The definition of determinism is that all events, including human action, are ultimately determined by causes external to the will. Christian determinism and Calvinist schools of thought would say that the external cause is God. While I disagree with some of the tenets of this philosophy, I will have to admit that I have felt pulled against my will at times in life. More specifically, I feel that I have been predestined to stop at every bakery that crosses my path. I feel pulled into them. It can’t be healthy, but who can fight predestination?
One of the things I love about bakeries is that they sell themselves. All you have to do is walk in and you are engaged. The incredible smell of fresh baked breads and pastries pulls you forward, inviting you to have a closer look. It’s a hard call to resist.
Imagine then, how absurd it would be for the baker to be standing outside of his shop handing out pamphlets about the 5 laws of quality scones. What would it be like if the baker lectured you concerning the proper temperatures needed to make cookies both crispy and chewy at the same time? What if the baker said that you couldn’t enter his bakery until you fully understood the proper ratio of flour to eggs for various sizes of sponge cake? It wouldn’t be very enticing. In fact, it would conceal the beauty of the product being offered.
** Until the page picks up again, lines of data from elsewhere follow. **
-- ==== Sys2Proof/Laws/State.lean ====
section
/-! SUPPORT. One lemma per field per update of the state: what each operation writes and what it leaves. -/

namespace Sys2Proof.Machine

variable (s : State)

/-! ## setBusy -/

@[simp] theorem setBusy_sess : (setBusy s).sess = s.sess := rfl
@[simp] theorem setBusy_busy : (setBusy s).busy = true := rfl
@[simp] theorem setBusy_phase : (setBusy s).phase = s.phase := rfl
@[simp] theorem setBusy_attempt : (setBusy s).attempt = s.attempt := rfl
@[simp] theorem setBusy_lenLatch : (setBusy s).lenLatch = s.lenLatch := rfl
@[simp] theorem setBusy_kindLatch : (setBusy s).kindLatch = s.kindLatch := rfl
@[simp] theorem setBusy_frameBuf : (setBusy s).frameBuf = s.frameBuf := rfl
@[simp] theorem setBusy_frameCnt : (setBusy s).frameCnt = s.frameCnt := rfl
@[simp] theorem setBusy_inbox : (setBusy s).inbox = s.inbox := rfl
@[simp] theorem setBusy_outbox : (setBusy s).outbox = s.outbox := rfl
@[simp] theorem setBusy_freeIdx : (setBusy s).freeIdx = s.freeIdx := rfl

/-! ## clearBusy -/

@[simp] theorem clearBusy_sess : (clearBusy s).sess = s.sess := rfl
@[simp] theorem clearBusy_busy : (clearBusy s).busy = false := rfl
@[simp] theorem clearBusy_phase : (clearBusy s).phase = s.phase := rfl
@[simp] theorem clearBusy_attempt : (clearBusy s).attempt = s.attempt := rfl
@[simp] theorem clearBusy_lenLatch : (clearBusy s).lenLatch = s.lenLatch := rfl
@[simp] theorem clearBusy_kindLatch : (clearBusy s).kindLatch = s.kindLatch := rfl
@[simp] theorem clearBusy_frameBuf : (clearBusy s).frameBuf = s.frameBuf := rfl
@[simp] theorem clearBusy_frameCnt : (clearBusy s).frameCnt = s.frameCnt := rfl
@[simp] theorem clearBusy_inbox : (clearBusy s).inbox = s.inbox := rfl
@[simp] theorem clearBusy_outbox : (clearBusy s).outbox = s.outbox := rfl
@[simp] theorem clearBusy_freeIdx : (clearBusy s).freeIdx = s.freeIdx := rfl

/-! ## latchLen -/

@[simp] theorem latchLen_sess (v : Word) : (latchLen v s).sess = s.sess := rfl
@[simp] theorem latchLen_busy (v : Word) : (latchLen v s).busy = s.busy := rfl
@[simp] theorem latchLen_phase (v : Word) : (latchLen v s).phase = s.phase := rfl
@[simp] theorem latchLen_attempt (v : Word) : (latchLen v s).attempt = s.attempt := rfl
@[simp] theorem latchLen_lenLatch (v : Word) : (latchLen v s).lenLatch = v := rfl
@[simp] theorem latchLen_kindLatch (v : Word) : (latchLen v s).kindLatch = s.kindLatch := rfl
@[simp] theorem latchLen_frameBuf (v : Word) : (latchLen v s).frameBuf = s.frameBuf := rfl
@[simp] theorem latchLen_frameCnt (v : Word) : (latchLen v s).frameCnt = s.frameCnt := rfl
@[simp] theorem latchLen_inbox (v : Word) : (latchLen v s).inbox = s.inbox := rfl
@[simp] theorem latchLen_outbox (v : Word) : (latchLen v s).outbox = s.outbox := rfl
@[simp] theorem latchLen_freeIdx (v : Word) : (latchLen v s).freeIdx = s.freeIdx := rfl

/-! ## latchKind -/

@[simp] theorem latchKind_sess (k : Kind) : (latchKind k s).sess = s.sess := rfl
@[simp] theorem latchKind_busy (k : Kind) : (latchKind k s).busy = s.busy := rfl
@[simp] theorem latchKind_phase (k : Kind) : (latchKind k s).phase = s.phase := rfl
@[simp] theorem latchKind_attempt (k : Kind) : (latchKind k s).attempt = s.attempt := rfl
@[simp] theorem latchKind_lenLatch (k : Kind) : (latchKind k s).lenLatch = s.lenLatch := rfl
@[simp] theorem latchKind_kindLatch (k : Kind) : (latchKind k s).kindLatch = k := rfl
@[simp] theorem latchKind_frameBuf (k : Kind) : (latchKind k s).frameBuf = s.frameBuf := rfl
@[simp] theorem latchKind_frameCnt (k : Kind) : (latchKind k s).frameCnt = s.frameCnt := rfl
@[simp] theorem latchKind_inbox (k : Kind) : (latchKind k s).inbox = s.inbox := rfl
@[simp] theorem latchKind_outbox (k : Kind) : (latchKind k s).outbox = s.outbox := rfl
@[simp] theorem latchKind_freeIdx (k : Kind) : (latchKind k s).freeIdx = s.freeIdx := rfl

/-! ## request -/

@[simp] theorem request_sess (r : Request) (p : Phase) : (request r p s).sess = s.sess := rfl
@[simp] theorem request_busy (r : Request) (p : Phase) : (request r p s).busy = s.busy := rfl
@[simp] theorem request_phase (r : Request) (p : Phase) : (request r p s).phase = p := rfl
@[simp] theorem request_attempt (r : Request) (p : Phase) : (request r p s).attempt = s.attempt := rfl
@[simp] theorem request_lenLatch (r : Request) (p : Phase) : (request r p s).lenLatch = s.lenLatch := rfl
@[simp] theorem request_kindLatch (r : Request) (p : Phase) : (request r p s).kindLatch = s.kindLatch := rfl
@[simp] theorem request_frameBuf (r : Request) (p : Phase) : (request r p s).frameBuf = s.frameBuf := rfl
@[simp] theorem request_frameCnt (r : Request) (p : Phase) : (request r p s).frameCnt = s.frameCnt := rfl
@[simp] theorem request_inbox (r : Request) (p : Phase) : (request r p s).inbox = s.inbox := rfl
@[simp] theorem request_outbox (r : Request) (p : Phase) : (request r p s).outbox = s.outbox ++ [.request r] := rfl
@[simp] theorem request_freeIdx (r : Request) (p : Phase) : (request r p s).freeIdx = s.freeIdx := rfl

/-! ## respond -/

@[simp] theorem respond_sess (r : Response) : (respond r s).sess = s.sess := rfl
@[simp] theorem respond_busy (r : Response) : (respond r s).busy = false := rfl
@[simp] theorem respond_phase (r : Response) : (respond r s).phase = .idle := rfl
@[simp] theorem respond_attempt (r : Response) : (respond r s).attempt = s.attempt := rfl
@[simp] theorem respond_lenLatch (r : Response) : (respond r s).lenLatch = s.lenLatch := rfl
@[simp] theorem respond_kindLatch (r : Response) : (respond r s).kindLatch = s.kindLatch := rfl
@[simp] theorem respond_frameBuf (r : Response) : (respond r s).frameBuf = s.frameBuf := rfl
@[simp] theorem respond_frameCnt (r : Response) : (respond r s).frameCnt = s.frameCnt := rfl
@[simp] theorem respond_inbox (r : Response) : (respond r s).inbox = s.inbox := rfl
@[simp] theorem respond_outbox (r : Response) : (respond r s).outbox = s.outbox ++ [.response r] := rfl
@[simp] theorem respond_freeIdx (r : Response) : (respond r s).freeIdx = s.freeIdx := rfl

/-! ## raiseErr -/

@[simp] theorem raiseErr_sess (e : ErrorKind) : (raiseErr e s).sess = sessAfter s.phase e s.sess := rfl
@[simp] theorem raiseErr_busy (e : ErrorKind) : (raiseErr e s).busy = false := rfl
@[simp] theorem raiseErr_phase (e : ErrorKind) : (raiseErr e s).phase = .idle := rfl
@[simp] theorem raiseErr_attempt (e : ErrorKind) : (raiseErr e s).attempt = s.attempt := rfl
@[simp] theorem raiseErr_lenLatch (e : ErrorKind) : (raiseErr e s).lenLatch = s.lenLatch := rfl
@[simp] theorem raiseErr_kindLatch (e : ErrorKind) : (raiseErr e s).kindLatch = s.kindLatch := rfl
@[simp] theorem raiseErr_frameBuf (e : ErrorKind) : (raiseErr e s).frameBuf = s.frameBuf := rfl
@[simp] theorem raiseErr_frameCnt (e : ErrorKind) : (raiseErr e s).frameCnt = s.frameCnt := rfl
@[simp] theorem raiseErr_inbox (e : ErrorKind) : (raiseErr e s).inbox = s.inbox := rfl
@[simp] theorem raiseErr_outbox (e : ErrorKind) : (raiseErr e s).outbox = s.outbox ++ [.response (.err e)] := rfl
@[simp] theorem raiseErr_freeIdx (e : ErrorKind) : (raiseErr e s).freeIdx = s.freeIdx := rfl

/-! ## refuse -/

@[simp] theorem refuse_sess : (refuse s).sess = s.sess := rfl
@[simp] theorem refuse_busy : (refuse s).busy = s.busy := rfl
@[simp] theorem refuse_phase : (refuse s).phase = s.phase := rfl
@[simp] theorem refuse_attempt : (refuse s).attempt = s.attempt := rfl
@[simp] theorem refuse_lenLatch : (refuse s).lenLatch = s.lenLatch := rfl
@[simp] theorem refuse_kindLatch : (refuse s).kindLatch = s.kindLatch := rfl
@[simp] theorem refuse_frameBuf : (refuse s).frameBuf = s.frameBuf := rfl
@[simp] theorem refuse_frameCnt : (refuse s).frameCnt = s.frameCnt := rfl
@[simp] theorem refuse_inbox : (refuse s).inbox = s.inbox := rfl
@[simp] theorem refuse_outbox : (refuse s).outbox = s.outbox ++ [.response (.refused .wrongState)] := rfl
@[simp] theorem refuse_freeIdx : (refuse s).freeIdx = s.freeIdx := rfl

/-! ## storeFrame -/

@[simp] theorem storeFrame_sess (buf : List Byte) : (storeFrame buf s).sess = s.sess := rfl
@[simp] theorem storeFrame_busy (buf : List Byte) : (storeFrame buf s).busy = s.busy := rfl
@[simp] theorem storeFrame_phase (buf : List Byte) : (storeFrame buf s).phase = s.phase := rfl
@[simp] theorem storeFrame_attempt (buf : List Byte) : (storeFrame buf s).attempt = s.attempt := rfl
@[simp] theorem storeFrame_lenLatch (buf : List Byte) : (storeFrame buf s).lenLatch = s.lenLatch := rfl
@[simp] theorem storeFrame_kindLatch (buf : List Byte) : (storeFrame buf s).kindLatch = s.kindLatch := rfl
@[simp] theorem storeFrame_frameBuf (buf : List Byte) : (storeFrame buf s).frameBuf = storedBytes buf s.freeIdx := rfl
@[simp] theorem storeFrame_frameCnt (buf : List Byte) : (storeFrame buf s).frameCnt = s.frameCnt := rfl
@[simp] theorem storeFrame_inbox (buf : List Byte) : (storeFrame buf s).inbox = s.inbox := rfl
@[simp] theorem storeFrame_outbox (buf : List Byte) : (storeFrame buf s).outbox = s.outbox := rfl
@[simp] theorem storeFrame_freeIdx (buf : List Byte) : (storeFrame buf s).freeIdx = s.freeIdx + 27 := rfl

/-! ## resetBlock -/

@[simp] theorem resetBlock_sess : (resetBlock s).sess = .uninitialized := rfl
@[simp] theorem resetBlock_busy : (resetBlock s).busy = false := rfl
@[simp] theorem resetBlock_phase : (resetBlock s).phase = .idle := rfl
@[simp] theorem resetBlock_attempt : (resetBlock s).attempt = (Config.freeAttempt s.freeIdx).val + 1 := rfl
@[simp] theorem resetBlock_lenLatch : (resetBlock s).lenLatch = Config.freeWord s.freeIdx := rfl
@[simp] theorem resetBlock_kindLatch : (resetBlock s).kindLatch = Config.freeKind s.freeIdx := rfl
@[simp] theorem resetBlock_frameBuf : (resetBlock s).frameBuf = freeBytes s.freeIdx := rfl
@[simp] theorem resetBlock_frameCnt : (resetBlock s).frameCnt = Config.freeCount s.freeIdx := rfl
@[simp] theorem resetBlock_inbox : (resetBlock s).inbox = s.inbox := rfl
@[simp] theorem resetBlock_outbox : (resetBlock s).outbox = s.outbox := rfl
@[simp] theorem resetBlock_freeIdx : (resetBlock s).freeIdx = s.freeIdx + 27 := rfl

end Sys2Proof.Machine
end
Yet, that is what many of us have been taught to do as Christians. We dive into the minutia of how to interpret the Bible. We talk about how the end of time will end. We haggle over our stances on marriage, politics, and a thousand other things. Often, we make others feel that they need to fully understand and agree with us to have a place in our lives.
Paul wrote to the church in Corinth, “For we are the aroma of Christ to God among those who are being saved and among those who are perishing” (2 Corinthians 2:15). Our lives, words, and actions are to be inviting to those around us, an aroma that awakens them to something good that they weren’t expecting. The way we relate to others shouldn’t be abrasive and demanding but marked with love and grace. While it’s good for the baker to understand the intricacies of his profession, it is not necessary to fully understand all the ingredients that come together to make a doughnut to be able to enjoy it. Demanding intellectual assent to a set of doctrines from people before they have had the opportunity to enjoy God is awkward and off-putting. It’s hard to love facts about God until you’ve loved God. Love, forgiveness, and mercy are enticing aromas. They are not a strategy to reach others, just a natural consequence of being loved by God. When we love others authentically with no agenda, when we forgive those who have wronged us rather than seeking to get even, our lives become a scent of something other-worldly, and it’s more powerful that than a thousand well placed words.